[Work to be completed]
Produce word for word the lines of the data below running from the one that has "pl.x + pl.w - t" to the one that has "let width := widthOf", inclusive, and no others.

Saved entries

•••

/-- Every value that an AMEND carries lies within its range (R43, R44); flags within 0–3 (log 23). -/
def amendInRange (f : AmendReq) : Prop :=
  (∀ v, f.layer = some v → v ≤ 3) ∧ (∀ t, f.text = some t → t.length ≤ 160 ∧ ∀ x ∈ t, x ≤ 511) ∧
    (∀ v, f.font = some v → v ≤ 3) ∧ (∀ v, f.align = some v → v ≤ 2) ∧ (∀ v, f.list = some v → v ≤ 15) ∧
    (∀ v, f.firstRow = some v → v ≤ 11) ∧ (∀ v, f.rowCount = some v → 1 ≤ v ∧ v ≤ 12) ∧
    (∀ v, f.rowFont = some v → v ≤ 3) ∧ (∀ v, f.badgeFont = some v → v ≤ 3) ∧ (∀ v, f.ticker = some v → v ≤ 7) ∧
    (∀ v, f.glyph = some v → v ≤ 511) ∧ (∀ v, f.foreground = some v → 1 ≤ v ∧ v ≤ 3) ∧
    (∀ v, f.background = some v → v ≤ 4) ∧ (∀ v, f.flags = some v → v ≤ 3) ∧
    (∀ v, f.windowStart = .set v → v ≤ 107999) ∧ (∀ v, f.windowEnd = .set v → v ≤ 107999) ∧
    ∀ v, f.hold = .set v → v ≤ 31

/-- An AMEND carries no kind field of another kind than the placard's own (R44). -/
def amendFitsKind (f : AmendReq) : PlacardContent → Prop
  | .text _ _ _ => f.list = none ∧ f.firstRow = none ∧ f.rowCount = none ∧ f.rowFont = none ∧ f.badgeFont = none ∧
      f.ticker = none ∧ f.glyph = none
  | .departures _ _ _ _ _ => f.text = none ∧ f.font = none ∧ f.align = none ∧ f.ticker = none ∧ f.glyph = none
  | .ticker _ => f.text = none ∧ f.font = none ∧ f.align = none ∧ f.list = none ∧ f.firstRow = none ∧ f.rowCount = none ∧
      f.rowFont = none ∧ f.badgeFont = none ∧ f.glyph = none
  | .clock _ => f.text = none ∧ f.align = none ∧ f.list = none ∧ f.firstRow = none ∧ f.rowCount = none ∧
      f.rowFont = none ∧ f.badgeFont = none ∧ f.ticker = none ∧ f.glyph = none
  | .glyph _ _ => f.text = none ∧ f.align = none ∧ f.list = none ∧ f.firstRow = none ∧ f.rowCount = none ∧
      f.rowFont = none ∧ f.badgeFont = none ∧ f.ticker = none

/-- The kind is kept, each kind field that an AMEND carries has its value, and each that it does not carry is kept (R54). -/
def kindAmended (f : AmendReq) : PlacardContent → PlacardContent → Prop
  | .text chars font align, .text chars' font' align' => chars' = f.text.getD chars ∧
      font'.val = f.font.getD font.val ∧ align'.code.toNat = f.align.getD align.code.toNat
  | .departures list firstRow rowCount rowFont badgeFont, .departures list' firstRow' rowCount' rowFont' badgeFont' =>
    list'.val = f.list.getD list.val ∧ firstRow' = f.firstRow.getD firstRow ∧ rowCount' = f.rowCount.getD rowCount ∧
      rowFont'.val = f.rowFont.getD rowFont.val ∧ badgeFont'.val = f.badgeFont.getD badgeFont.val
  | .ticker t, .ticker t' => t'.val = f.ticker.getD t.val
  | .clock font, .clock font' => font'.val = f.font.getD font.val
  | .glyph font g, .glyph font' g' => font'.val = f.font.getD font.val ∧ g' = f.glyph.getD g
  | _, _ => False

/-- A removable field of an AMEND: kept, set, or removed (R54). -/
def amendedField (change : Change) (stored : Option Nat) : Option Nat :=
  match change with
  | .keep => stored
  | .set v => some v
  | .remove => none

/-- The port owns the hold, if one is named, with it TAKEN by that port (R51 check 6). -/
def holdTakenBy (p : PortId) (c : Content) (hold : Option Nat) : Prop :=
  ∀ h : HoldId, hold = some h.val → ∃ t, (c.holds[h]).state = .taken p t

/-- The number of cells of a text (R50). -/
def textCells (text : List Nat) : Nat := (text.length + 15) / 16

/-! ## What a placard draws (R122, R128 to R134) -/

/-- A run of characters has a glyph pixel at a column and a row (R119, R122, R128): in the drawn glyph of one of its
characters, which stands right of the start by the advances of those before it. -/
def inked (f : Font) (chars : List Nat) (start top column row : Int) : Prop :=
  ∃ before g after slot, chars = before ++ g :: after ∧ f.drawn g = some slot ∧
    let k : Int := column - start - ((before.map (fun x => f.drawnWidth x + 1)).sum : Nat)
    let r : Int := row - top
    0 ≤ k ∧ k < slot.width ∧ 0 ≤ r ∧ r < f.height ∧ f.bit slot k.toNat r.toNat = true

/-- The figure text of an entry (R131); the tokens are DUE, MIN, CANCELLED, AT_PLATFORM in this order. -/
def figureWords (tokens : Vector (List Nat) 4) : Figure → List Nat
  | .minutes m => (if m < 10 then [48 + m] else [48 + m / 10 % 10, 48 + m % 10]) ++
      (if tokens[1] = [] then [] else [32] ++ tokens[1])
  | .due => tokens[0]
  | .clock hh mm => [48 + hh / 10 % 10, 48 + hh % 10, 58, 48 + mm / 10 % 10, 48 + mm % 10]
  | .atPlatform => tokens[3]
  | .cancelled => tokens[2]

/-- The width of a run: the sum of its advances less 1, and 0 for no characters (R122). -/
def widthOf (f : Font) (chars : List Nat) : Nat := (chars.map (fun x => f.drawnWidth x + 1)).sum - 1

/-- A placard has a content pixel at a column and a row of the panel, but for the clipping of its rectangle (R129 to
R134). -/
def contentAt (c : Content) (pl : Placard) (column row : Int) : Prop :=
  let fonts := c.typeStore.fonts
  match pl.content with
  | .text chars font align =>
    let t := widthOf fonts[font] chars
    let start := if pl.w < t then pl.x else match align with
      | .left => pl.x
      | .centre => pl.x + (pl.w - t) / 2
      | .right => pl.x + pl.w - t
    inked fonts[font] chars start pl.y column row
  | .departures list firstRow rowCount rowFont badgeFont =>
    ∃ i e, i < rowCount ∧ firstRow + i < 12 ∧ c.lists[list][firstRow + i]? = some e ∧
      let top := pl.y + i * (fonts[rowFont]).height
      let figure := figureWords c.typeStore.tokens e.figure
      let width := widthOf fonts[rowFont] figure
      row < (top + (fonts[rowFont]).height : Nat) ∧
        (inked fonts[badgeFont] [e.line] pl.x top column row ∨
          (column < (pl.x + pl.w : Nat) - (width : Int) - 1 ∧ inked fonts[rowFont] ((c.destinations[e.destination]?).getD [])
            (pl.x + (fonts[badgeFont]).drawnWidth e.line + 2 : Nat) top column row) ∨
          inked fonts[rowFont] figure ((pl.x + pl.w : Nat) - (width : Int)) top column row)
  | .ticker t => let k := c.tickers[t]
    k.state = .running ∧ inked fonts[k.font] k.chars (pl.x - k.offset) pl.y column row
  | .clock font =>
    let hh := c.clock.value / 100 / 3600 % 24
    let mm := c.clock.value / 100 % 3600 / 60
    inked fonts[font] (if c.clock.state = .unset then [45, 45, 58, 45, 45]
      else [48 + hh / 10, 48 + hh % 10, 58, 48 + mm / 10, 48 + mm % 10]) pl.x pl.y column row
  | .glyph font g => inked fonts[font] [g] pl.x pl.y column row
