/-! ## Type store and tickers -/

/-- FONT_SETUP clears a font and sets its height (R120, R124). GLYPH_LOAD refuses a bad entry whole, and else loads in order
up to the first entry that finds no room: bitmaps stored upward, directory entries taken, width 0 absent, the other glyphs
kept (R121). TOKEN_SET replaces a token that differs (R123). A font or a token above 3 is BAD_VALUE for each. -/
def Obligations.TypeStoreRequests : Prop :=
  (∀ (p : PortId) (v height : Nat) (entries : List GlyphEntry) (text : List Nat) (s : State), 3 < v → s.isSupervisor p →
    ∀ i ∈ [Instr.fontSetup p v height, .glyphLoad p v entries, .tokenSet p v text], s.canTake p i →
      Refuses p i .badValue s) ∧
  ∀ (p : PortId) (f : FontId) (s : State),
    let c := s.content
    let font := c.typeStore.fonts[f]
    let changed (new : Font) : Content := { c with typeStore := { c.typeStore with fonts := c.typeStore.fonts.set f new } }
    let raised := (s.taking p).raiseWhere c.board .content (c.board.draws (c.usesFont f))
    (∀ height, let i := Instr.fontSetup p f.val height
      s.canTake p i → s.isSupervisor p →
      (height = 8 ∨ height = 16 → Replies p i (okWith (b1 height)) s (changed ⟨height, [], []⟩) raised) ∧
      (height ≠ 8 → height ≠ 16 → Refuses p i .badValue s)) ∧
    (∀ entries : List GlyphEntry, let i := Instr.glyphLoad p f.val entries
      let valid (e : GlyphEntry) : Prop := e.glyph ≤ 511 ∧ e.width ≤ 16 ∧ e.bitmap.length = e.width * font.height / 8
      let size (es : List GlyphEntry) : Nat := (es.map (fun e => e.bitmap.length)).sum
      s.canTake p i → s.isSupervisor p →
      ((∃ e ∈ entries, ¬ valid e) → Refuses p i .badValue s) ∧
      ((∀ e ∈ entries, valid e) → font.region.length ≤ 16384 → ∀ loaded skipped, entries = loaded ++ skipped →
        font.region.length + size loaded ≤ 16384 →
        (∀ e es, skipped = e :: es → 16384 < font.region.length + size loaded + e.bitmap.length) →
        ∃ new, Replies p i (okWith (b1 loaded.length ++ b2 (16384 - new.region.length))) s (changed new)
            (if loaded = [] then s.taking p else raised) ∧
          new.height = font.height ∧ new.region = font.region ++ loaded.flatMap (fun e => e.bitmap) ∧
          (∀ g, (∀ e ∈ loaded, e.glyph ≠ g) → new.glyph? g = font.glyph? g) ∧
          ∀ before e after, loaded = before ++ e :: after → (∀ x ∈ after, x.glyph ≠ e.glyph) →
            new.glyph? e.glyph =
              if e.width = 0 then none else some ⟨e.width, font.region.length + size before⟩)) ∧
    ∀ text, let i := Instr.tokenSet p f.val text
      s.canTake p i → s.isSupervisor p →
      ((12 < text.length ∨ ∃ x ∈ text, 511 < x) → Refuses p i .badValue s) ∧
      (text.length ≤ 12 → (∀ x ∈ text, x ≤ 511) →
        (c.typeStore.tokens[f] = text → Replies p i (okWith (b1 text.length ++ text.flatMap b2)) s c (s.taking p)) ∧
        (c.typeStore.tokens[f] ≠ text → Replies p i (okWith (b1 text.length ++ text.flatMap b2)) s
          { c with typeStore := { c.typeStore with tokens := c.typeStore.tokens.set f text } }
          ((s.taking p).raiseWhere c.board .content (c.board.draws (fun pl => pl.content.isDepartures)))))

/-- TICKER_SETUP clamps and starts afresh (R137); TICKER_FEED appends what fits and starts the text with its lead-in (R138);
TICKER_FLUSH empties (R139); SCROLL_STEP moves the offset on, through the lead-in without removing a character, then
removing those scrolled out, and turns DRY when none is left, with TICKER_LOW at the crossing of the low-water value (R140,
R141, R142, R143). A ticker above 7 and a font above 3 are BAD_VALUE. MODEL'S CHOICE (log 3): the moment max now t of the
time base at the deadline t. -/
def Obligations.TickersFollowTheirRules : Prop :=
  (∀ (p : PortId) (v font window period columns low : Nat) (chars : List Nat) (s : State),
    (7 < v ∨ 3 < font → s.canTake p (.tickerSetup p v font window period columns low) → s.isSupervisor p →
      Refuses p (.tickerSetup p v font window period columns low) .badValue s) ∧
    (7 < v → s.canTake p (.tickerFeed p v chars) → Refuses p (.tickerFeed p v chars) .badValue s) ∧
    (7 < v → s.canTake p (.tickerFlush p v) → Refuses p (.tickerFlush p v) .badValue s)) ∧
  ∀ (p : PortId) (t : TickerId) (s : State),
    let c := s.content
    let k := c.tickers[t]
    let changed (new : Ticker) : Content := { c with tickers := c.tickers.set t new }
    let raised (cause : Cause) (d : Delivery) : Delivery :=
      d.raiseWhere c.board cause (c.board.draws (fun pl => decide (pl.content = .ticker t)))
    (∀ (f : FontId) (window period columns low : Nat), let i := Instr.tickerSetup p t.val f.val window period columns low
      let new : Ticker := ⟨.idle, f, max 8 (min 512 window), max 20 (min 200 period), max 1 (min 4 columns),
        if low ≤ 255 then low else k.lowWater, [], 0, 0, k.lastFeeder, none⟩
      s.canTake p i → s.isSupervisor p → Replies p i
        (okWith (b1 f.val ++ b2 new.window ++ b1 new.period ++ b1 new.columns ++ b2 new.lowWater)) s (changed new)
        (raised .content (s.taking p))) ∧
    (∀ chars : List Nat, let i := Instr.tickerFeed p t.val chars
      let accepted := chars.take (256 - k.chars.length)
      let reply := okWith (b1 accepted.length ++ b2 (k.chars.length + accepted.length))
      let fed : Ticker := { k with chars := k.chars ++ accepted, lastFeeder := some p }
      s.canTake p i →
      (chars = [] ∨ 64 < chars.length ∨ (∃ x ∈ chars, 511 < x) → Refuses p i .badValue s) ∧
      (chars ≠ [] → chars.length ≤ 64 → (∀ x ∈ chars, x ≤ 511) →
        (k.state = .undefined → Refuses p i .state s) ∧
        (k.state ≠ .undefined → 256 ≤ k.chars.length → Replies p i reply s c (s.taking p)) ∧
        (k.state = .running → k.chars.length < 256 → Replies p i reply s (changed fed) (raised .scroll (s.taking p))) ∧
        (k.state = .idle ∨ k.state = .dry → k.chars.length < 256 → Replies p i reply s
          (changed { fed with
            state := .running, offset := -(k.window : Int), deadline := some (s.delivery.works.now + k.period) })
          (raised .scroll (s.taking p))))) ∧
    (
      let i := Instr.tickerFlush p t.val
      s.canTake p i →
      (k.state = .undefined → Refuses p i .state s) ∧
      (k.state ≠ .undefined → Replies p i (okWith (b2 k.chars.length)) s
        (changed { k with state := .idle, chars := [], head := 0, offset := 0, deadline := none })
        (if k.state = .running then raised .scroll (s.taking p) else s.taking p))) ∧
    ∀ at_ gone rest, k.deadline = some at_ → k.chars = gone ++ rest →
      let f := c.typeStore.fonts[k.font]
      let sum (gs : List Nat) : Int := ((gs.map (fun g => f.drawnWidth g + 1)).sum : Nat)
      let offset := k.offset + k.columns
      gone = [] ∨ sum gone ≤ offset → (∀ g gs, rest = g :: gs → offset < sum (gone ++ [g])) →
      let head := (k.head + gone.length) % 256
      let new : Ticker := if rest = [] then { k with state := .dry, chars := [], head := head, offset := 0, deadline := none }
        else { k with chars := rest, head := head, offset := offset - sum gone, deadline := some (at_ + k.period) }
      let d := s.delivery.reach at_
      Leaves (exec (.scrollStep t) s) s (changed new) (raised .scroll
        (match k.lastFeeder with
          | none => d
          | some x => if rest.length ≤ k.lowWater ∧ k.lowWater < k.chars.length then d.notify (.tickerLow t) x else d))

•••

[Task output]
      | .right => pl.x + pl.w - t
    inked fonts[font] chars start pl.y column row
  | .departures list firstRow rowCount rowFont badgeFont =>
    ∃ i e, i < rowCount ∧ firstRow + i < 12 ∧ c.lists[list][firstRow + i]? = some e ∧
      let top := pl.y + i * (fonts[rowFont]).height
      let figure := figureWords c.typeStore.tokens e.figure
      let width := widthOf fonts[rowFont] figure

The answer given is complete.